A New Mexico woman has been arrested after causing a crash that killed an officer and a retired firefighter and then lying about having been carjacked.
Jeannine Jaramillo, 46, faces charges including two counts of first-degree murder, authorities said in a news conference Saturday, after initially claiming she was a victim.
The car chase that led to the crash on Interstate 25 near Santa Fe Wednesday took the lives of Officer Robert Duran, 43, and retired firefighter Frank Lovato, 62.
Lovato was driving his personal vehicle and not involved with the pursuit.
Jaramillo initially claimed she had been carjacked at knifepoint, according to authorities. She was taken to a hospital for non-life-threatening injuries then released.
She was arrested Saturday, according to a New Mexico State Police news release, after evidence submitted to a lab Friday showed Jaramillo was the sole driver of the stolen vehicle involved in the crash.
DNA found on the airbag belonged to Jaramillo and evidence showed there had only been one person inside the vehicle at the time of the crash, according to New Mexico State Police.
Search warrant affidavits filed to seek DNA and evidence from Jaramillo’s cellphone said a police officer saw a woman get out of Jaramillo’s car but no other person.
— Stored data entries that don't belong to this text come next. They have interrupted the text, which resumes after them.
-- ==== Sys2Proof/Machine/Semaphore.lean ====
section
/-! DEFINITION. The semaphore descriptor: SEMAPHORE_A, B, C and the thirteen methods of its control
word (spec/42_semaphore.md). Effect 1 comes first, then the action on the slots as they then stand
(R153). -/

namespace Sys2Proof.Machine

/-- SEMAPHORE_A (R150): no action. -/
def execSemaphoreA (offsetUpper : BitVec 8) (pad : BitVec 24) (s : State) : Result :=
  .next (s.store Slot.semaphoreA (semaphoreAWord offsetUpper pad))

/-- SEMAPHORE_B (R151): no action. -/
def execSemaphoreB (offsetLower : BitVec 30) (pad : BitVec 2) (s : State) : Result :=
  .next (s.store Slot.semaphoreB (semaphoreBWord offsetLower pad))

/-- SEMAPHORE_C (R152): no action. -/
def execSemaphoreC (payload : Word) (s : State) : Result :=
  .next (s.store Slot.semaphoreC payload)

/-- The control word written is stored (R153, Effect 1). -/
def State.storeControl (s : State) (operation : BitVec 5) (reduction : BitVec 4) (c : SemControl) :
    State :=
  s.store Slot.semaphoreD (semaphoreDWord operation reduction c)

/-- SEM_ACQUIRE (R160): the polls follow as steps of their own (R163). -/
def execSemAcquire (red : ReductionOp) (c : SemControl) (s : State) : Result :=
  .next (s.storeControl opAcquire red.toBits c).beginAcquire

/-- SEM_ACQ_GEQ (R161): as SEM_ACQUIRE, with its own predicate at the polls. -/
def execSemAcqGeq (red : ReductionOp) (c : SemControl) (s : State) : Result :=
  .next (s.storeControl opAcqGeq red.toBits c).beginAcquire

/-- SEM_ACQ_AND (R162): as SEM_ACQUIRE, with its own predicate at the polls. -/
def execSemAcqAnd (red : ReductionOp) (c : SemControl) (s : State) : Result :=
  .next (s.storeControl opAcqAnd red.toBits c).beginAcquire

/-- SEM_RELEASE (R165, R166); `reduction`, `format` and `acquireSwitch` are ignored (R154, R169). -/
def execSemRelease (red : ReductionOp) (c : SemControl) (s : State) : Result :=
  .next ((s.storeControl opRelease red.toBits c).release (semaphoreDWord opRelease red.toBits c) c)

/-- A Reduction (R167): Effect 1, then the reduction `op`. -/
def State.reductionMethod (s : State) (op : ReductionOp) (c : SemControl) : State :=
  (s.storeControl opReduction op.toBits c).reduction op (semaphoreDWord opReduction op.toBits c) c

/-- SEM_RED_MIN (R170). -/
def execSemRedMin (c : SemControl) (s : State) : Result :=
  .next (s.reductionMethod .min c)

/-- SEM_RED_MAX (R171). -/
def execSemRedMax (c : SemControl) (s : State) : Result :=
  .next (s.reductionMethod .max c)

/-- SEM_RED_XOR (R172). -/
def execSemRedXor (c : SemControl) (s : State) : Result :=
  .next (s.reductionMethod .xor c)

/-- SEM_RED_AND (R173). -/
def execSemRedAnd (c : SemControl) (s : State) : Result :=
  .next (s.reductionMethod .and c)

/-- SEM_RED_OR (R174). -/
def execSemRedOr (c : SemControl) (s : State) : Result :=
  .next (s.reductionMethod .or c)

/-- SEM_RED_ADD (R175). -/
def execSemRedAdd (c : SemControl) (s : State) : Result :=
  .next (s.reductionMethod .add c)

/-- SEM_RED_INC (R176). -/
def execSemRedInc (c : SemControl) (s : State) : Result :=
  .next (s.reductionMethod .inc c)

/-- SEM_RED_DEC (R177). -/
def execSemRedDec (c : SemControl) (s : State) : Result :=
  .next (s.reductionMethod .dec c)

/-- SEM_RESERVED (R155): stored, one recoverable fault, no memory access. -/
def execSemReserved (operation : BitVec 5) (reduction : BitVec 4) (c : SemControl) (s : State) :
    Result :=
  .next ((s.storeControl operation reduction c).raiseFault .unsupportedOperation
    (slotMethodIndex Slot.semaphoreD) (semaphoreDWord operation reduction c))

end Sys2Proof.Machine
end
She also faces charges of reckless homicide by vehicle, receiving and transferring a stolen vehicle, and tampering with evidence, according to the Santa Fe District Attorney’s office.
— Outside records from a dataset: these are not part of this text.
/-- The first element that satisfies `p`, with what stands before it and its place; or none does. -/
theorem findIdx?_split {α : Type} (p : α → Bool) (l : List α) :
    (∃ before w after, l = before ++ w :: after ∧ p w = true ∧ (∀ x ∈ before, p x = false) ∧
      l.findIdx? p = some before.length) ∨
    ((∀ x ∈ l, p x = false) ∧ l.findIdx? p = none) := by
  cases h : l.find? p with
  | none => exact .inr (by simpa using h)
  | some w =>
    obtain ⟨hw, before, after, rfl, hb⟩ := List.find?_eq_some_iff_append.mp h
    refine .inl ⟨before, w, after, rfl, hw, by simpa using hb, ?_⟩
    rw [List.findIdx?_append, List.findIdx?_eq_none_iff.mpr (by simpa using hb), List.findIdx?_cons, hw]
    simp

/-! ## The semaphore operands -/

/-- Storing into a slot other than 4 and 5 leaves the semaphore address alone (R61). -/
theorem semAddress_store {s : State} {i : SlotIndex} (v : Word) (ha : i ≠ Slot.semaphoreA)
    (hb : i ≠ Slot.semaphoreB) : (s.store i v).semAddress = s.semAddress := by
  simp [State.semAddress, ChannelUnit.semAddress, ChannelUnit.store_peek_other _ v ha.symm,
    ChannelUnit.store_peek_other _ v hb.symm]

@[simp] theorem semAddress_storeControl (s : State) (op : BitVec 5) (red : BitVec 4)
    (c : SemControl) : (s.storeControl op red c).semAddress = s.semAddress :=
  semAddress_store _ (by decide) (by decide)

@[simp] theorem semPayload_storeControl (s : State) (op : BitVec 5) (red : BitVec 4)
    (c : SemControl) : (s.storeControl op red c).semPayload = s.slot 6 :=
  s.active.store_peek_other _ (by decide)

/-- The semaphore address is word-aligned: its low two bits are 0 (R61). -/
theorem State.semAddress_aligned (s : State) : s.semAddress.extractLsb' 0 2 = 0 := by
  apply BitVec.eq_of_getLsbD_eq
  intro i hi
  simp [State.semAddress, ChannelUnit.semAddress, getLsbD_place, hi, show ¬ 2 ≤ i by omega,
    show ¬ 32 ≤ i by omega]

/-- The address is a multiple of 16 exactly when bits 3:2 of slot 5 are 0 (R65). -/
theorem aligned16_semAddress (s : State) :
    aligned16 s.semAddress = ((s.slot 5).extractLsb' 2 2 == 0) := by
  have h : s.semAddress.extractLsb' 2 2 = (s.slot 5).extractLsb' 2 2 := by
    apply BitVec.eq_of_getLsbD_eq
    intro i hi
    simp only [State.semAddress, ChannelUnit.semAddress, BitVec.getLsbD_extractLsb',
      BitVec.getLsbD_or, getLsbD_place, hi, decide_true, Bool.true_and,
      show ¬ 32 ≤ 2 + i by omega, decide_false, Bool.and_false, Bool.false_and, Bool.false_or,
      show 2 + i < 40 by omega, Nat.le_add_right, Nat.add_sub_cancel_left,
      show i < 30 by omega]
    rfl
  simp [aligned16, h]

theorem misaligned_iff (s : State) (c : SemControl) :
    misaligned c s.semAddress = true ↔
      c.releaseSize = .sixteenBytes ∧ (s.slot 5).extractLsb' 2 2 ≠ 0 := by
  simp [misaligned, aligned16_semAddress]

/-! ## The semaphore actions -/

/-- What a release does: the fault of R166, or the write of its size (R165), that of
16 bytes with its four words in flight (R68(c)). -/
theorem State.release_cases (s : State) (arg : Word) (c : SemControl) :
    (misaligned c s.semAddress = true ∧
      s.release arg c =
        s.raiseFault .unsupportedOperation (slotMethodIndex Slot.semaphoreD) arg) ∨
    (misaligned c s.semAddress = false ∧ c.releaseSize = .fourBytes ∧
      s.release arg c = s.memWrite s.semAddress s.semPayload (wfiFlag c)) ∨
    (misaligned c s.semAddress = false ∧ c.releaseSize = .sixteenBytes ∧
      s.release arg c =
        (s.issueWrite s.semAddress (releaseWords s.semPayload s.nextTimestamp) (wfiFlag c)).drawn) := by
  unfold State.release
  cases hm : misaligned c s.semAddress <;> cases hs : c.releaseSize <;> simp

/-- What a reduction does: the fault of R166, or the read-modify-write of R167, with the trailer of
R168 for the 16-byte size. -/
theorem State.reduction_cases (s : State) (op : ReductionOp) (arg : Word) (c : SemControl) :
    (misaligned c s.semAddress = true ∧
      s.reduction op arg c =
        s.raiseFault .unsupportedOperation (slotMethodIndex Slot.semaphoreD) arg) ∨
    (misaligned c s.semAddress = false ∧ c.releaseSize = .fourBytes ∧
      s.reduction op arg c =
        s.memReduce s.semAddress op c.format s.semPayload (wfiFlag c)) ∨
    (misaligned c s.semAddress = false ∧ c.releaseSize = .sixteenBytes ∧
      s.reduction op arg c =
        (s.memReduce s.semAddress op c.format s.semPayload (wfiFlag c)).trailer s.semAddress
          (wfiFlag c)) := by
  unfold State.reduction
  cases hm : misaligned c s.semAddress <;> cases hs : c.releaseSize <;> simp

/-! ## The syncpoint actions -/

/-- What the index check does: the action, or the fault of R212. -/
theorem State.checkSyncpt_cases (s t : State) (i : SyncptIndex) (arg : Word) :
    (i.toNat < s.params.numSyncpt ∧ s.checkSyncpt i arg t = t) ∨
    (s.params.numSyncpt ≤ i.toNat ∧ s.checkSyncpt i arg t =
      s.raiseFault .unsupportedOperation (slotMethodIndex Slot.syncpointB) arg) := by
  by_cases h : i.toNat < s.params.numSyncpt
  · exact .inl ⟨h, by simp [State.checkSyncpt, State.syncptExists, h]⟩
  · exact .inr ⟨Nat.not_lt.mp h, by simp [State.checkSyncpt, State.syncptExists, h]⟩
‘I believe the arrest of Jeannine Jaramillo has made our community safer,’ said Tim Johnson, chief of the New Mexico State Police
‘Her actions put the entire public in danger and took the lives of two dedicated public servants.’
Police had said immediately after the crash they were searching for a suspect described by Jaramillo as a man she’d dated briefly and that he had abducted her from an apartment complex following an argument.
Authorities said her story was ‘suspiciously similar’ to a statement she had given in a September 2021 case, when she reported that a man held her against her will with a knife to her neck and that he hid on the floorboard of the vehicle.
At the time she was charged with receiving a stolen vehicle, aggravated fleeing, and possession of methamphetamine, authorities said.
Court documents show Jaramillo was previously involved in pursuits in Cibola County in September and October.
She had told officers she had been carjacked but no other person was found.
Prosecutors dismissed both cases ‘pending further investigation.’
Jaramillo had said Friday that she was abducted, feared for her life, and didn’t see the man get out of the car after the crash because she blacked out briefly.
‘I crawled out the driver’s side window, I fell to the ground and I looked up and there was the police, and I just ran for my life, and I was screaming, “help me,”‘ Jaramillo said.
‘I’m crying, I was hysterical, I was in shock.’
Jaramillo had said it was wrong to suggest she was alone in the car.
‘I think people should understand that, when you are involved in a situation like that, I don’t think that it is right for them to say things that have their opinion, like that, until they are in a situation like that themselves,’ Jaramillo said.